Task item:
Reproduce exactly, and only, the lines running from the start of the entries below to the line containing "gang's teams. -/".

The data:

/-- BARRIER_BROKEN with its diagnostic (R373, R387). -/
def brokenTrap (x : Issue) (gg : Gang) (b cause : Nat) : Trap :=
  let B := gg.bars.get {} b
  { tBarrierBroken cause with
    ext := 2, words := diagBarrier true b B gg.expected (if B.count = 0 then x.pre.time else B.first)
      (fun tid => B.arrived.contains (x.g.team * 2048 + tid)) x.team.groups }

/-- The threads that arrive at a gang barrier together, named across the gang's teams. -/
def Issue.gangArrivals (x : Issue) : List Nat := x.grp.unexited.map fun t => x.g.team * 2048 + t.tid
/-- The gang whose barriers the issuing group uses. -/
def Issue.gangBars (x : Issue) : Gang := x.s.gangAt x.g.team x.team

/-- The arrival of a GBAR and what it completes on one die (R372); the arrival that completes it has no wait. -/
def gbarArrived (b : Nat) (sync : Bool) (x : Issue) : State :=
  let key := gangKey x.g.team x.team
  let B := x.gangBars.bars.get {} b
  let B1 := B.arrive x.gangArrivals x.s.time (x.s.marksOf x.gangBars.members)
  let gg1 := { x.gangBars with bars := x.gangBars.bars.put b B1 }
  let last := decide (B1.count = gg1.expected) && gg1.oneDie
  let s1 : State := ({ x.s with gangs := x.s.gangs.put key gg1 } : State).updGroup x.g fun g => { g with outG := g.outG.set none b (some B.gen) }
  let s2 := if sync && !last then x.seqWaiting s1 (.gbar b B.gen) else x.seq s1
  (if last then s2.completeGbar key gg1 b else s2).meet x.g.team

/-- The wait of GBAR.WAIT for an outstanding arrival. -/
def gbarAwait (x : Issue) (b : Nat) : State :=
  match x.grp.outG.get none b with
  | none => x.seq x.s
  | some gen => (x.seqWaiting x.s (.gbar b gen)).meet x.g.team

/-- The waits of an arrival: those of a release; at PACKAGE and SYSTEM it writes through (R196). -/
def gbarWaits (o : Mode) (x : Issue) : Except Stop Unit :=
  let scope := x.scope (Mode.scopeOf o 1)
  (x.releaseGate scope).bind fun _ => if scope ≥ 3 then x.writeThrough (scope == 4) else .ok ()

/-- GBAR (R372): the checks and effect of BAR at the gang's barriers. -/
def gbarBody (o : Mode) : Body := fun x =>
  let b := o.b.code.toNat
  if !x.selected then .ok (x.seq x.s) else
  match x.gangBars.broken with
  | some cause =>
    if o.mode = 2 && (x.grp.outG.get none b).isNone then .ok (x.seq x.s) else .error (.trap (brokenTrap x x.gangBars b cause))
  | none =>
    if o.mode = 2 then x.settledEntries.map fun _ => gbarAwait x b
    else if !x.grp.converged then .error (.trap tUniformViolation) else
    (gbarWaits o x).bind fun _ =>
      if x.gangArrivals.any ((x.gangBars.bars.get {} b).arrived.contains ·) then
        .error (.wait .barrier (.gbarNext b (x.gangBars.bars.get {} b).gen))
      else .ok (gbarArrived b (o.mode = 0) x)

/-- What GBAR asks for (R55). -/
def gbarPlan (o : Mode) : Plan :=
  { u := true, h := o.h,
      illegal := fun _ => modeIllegal o 2 || !([1, 3, 4].contains (Mode.scopeOf o 1).toNat),
      operand := fun _ => decide (o.b.code.toNat > 3) }

/-- GBAR (R372, R373). -/
def execGbar (o : Mode) : State → Out :=
  program (.gbar o) (gbarPlan o) (gbarBody o)

/-! ## Stage rings (R374) -/

/-- Slots of the ring that an instruction names, and the slot that it names: at or above the ring's count it is ILLEGAL_OPERAND (R374). -/
def stageSlots (x : Issue) (o : Mode) : Nat := (x.team.k.stages.getD o.a.code.toNat {}).slots
def stageSlot (x : Issue) (o : Mode) : Nat := (x.read groupThread o.b 0).toNat

def stagePlan (o : Mode) : Plan :=
  { u := true, h := o.h, illegal := fun _ => modeIllegal o 1 || o.scope != 0, srcs := [(o.b, 1)],
    operand := fun x => decide (o.a.code.toNat > 7) || stageSlots x o == 0,
    judged := [{ src := (o.b, 1), operand := fun x => decide (stageSlots x o ≤ stageSlot x o) }] }

/-- Slot j of ring k as a phase bit. -/
def stageBit (k j : Nat) : Nat := 8 * k + j

/-- Slot j of ring k takes the state that the mode names, and the groups that wait for it wake (R374). -/
def stgwEffect (o : Mode) (x : Issue) (j : Nat) : State :=
  let k := o.a.code.toNat
  let full := o.mode == 0
  let bit : W64 := 1 <<< stageBit k j
  let s1 := x.s.updTeam x.g.team fun t => { t with stage := if full then t.stage ||| bit else t.stage &&& ~~~bit }
  s1.updTeam x.g.team fun t => { t with groups := t.groups.map fun (i, g) =>
    (i, if g.wait = .stage k j full then g.decided x.s.time else g) }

Exercise result:
/-- BARRIER_BROKEN with its diagnostic (R373, R387). -/
def brokenTrap (x : Issue) (gg : Gang) (b cause : Nat) : Trap :=
  let B := gg.bars.get {} b
  { tBarrierBroken cause with
    ext := 2, words := diagBarrier true b B gg.expected (if B.count = 0 then x.pre.time else B.first)
      (fun tid => B.arrived.contains (x.g.team * 2048 + tid)) x.team.groups }

/-- The threads that arrive at a gang barrier together, named across the gang's teams. -/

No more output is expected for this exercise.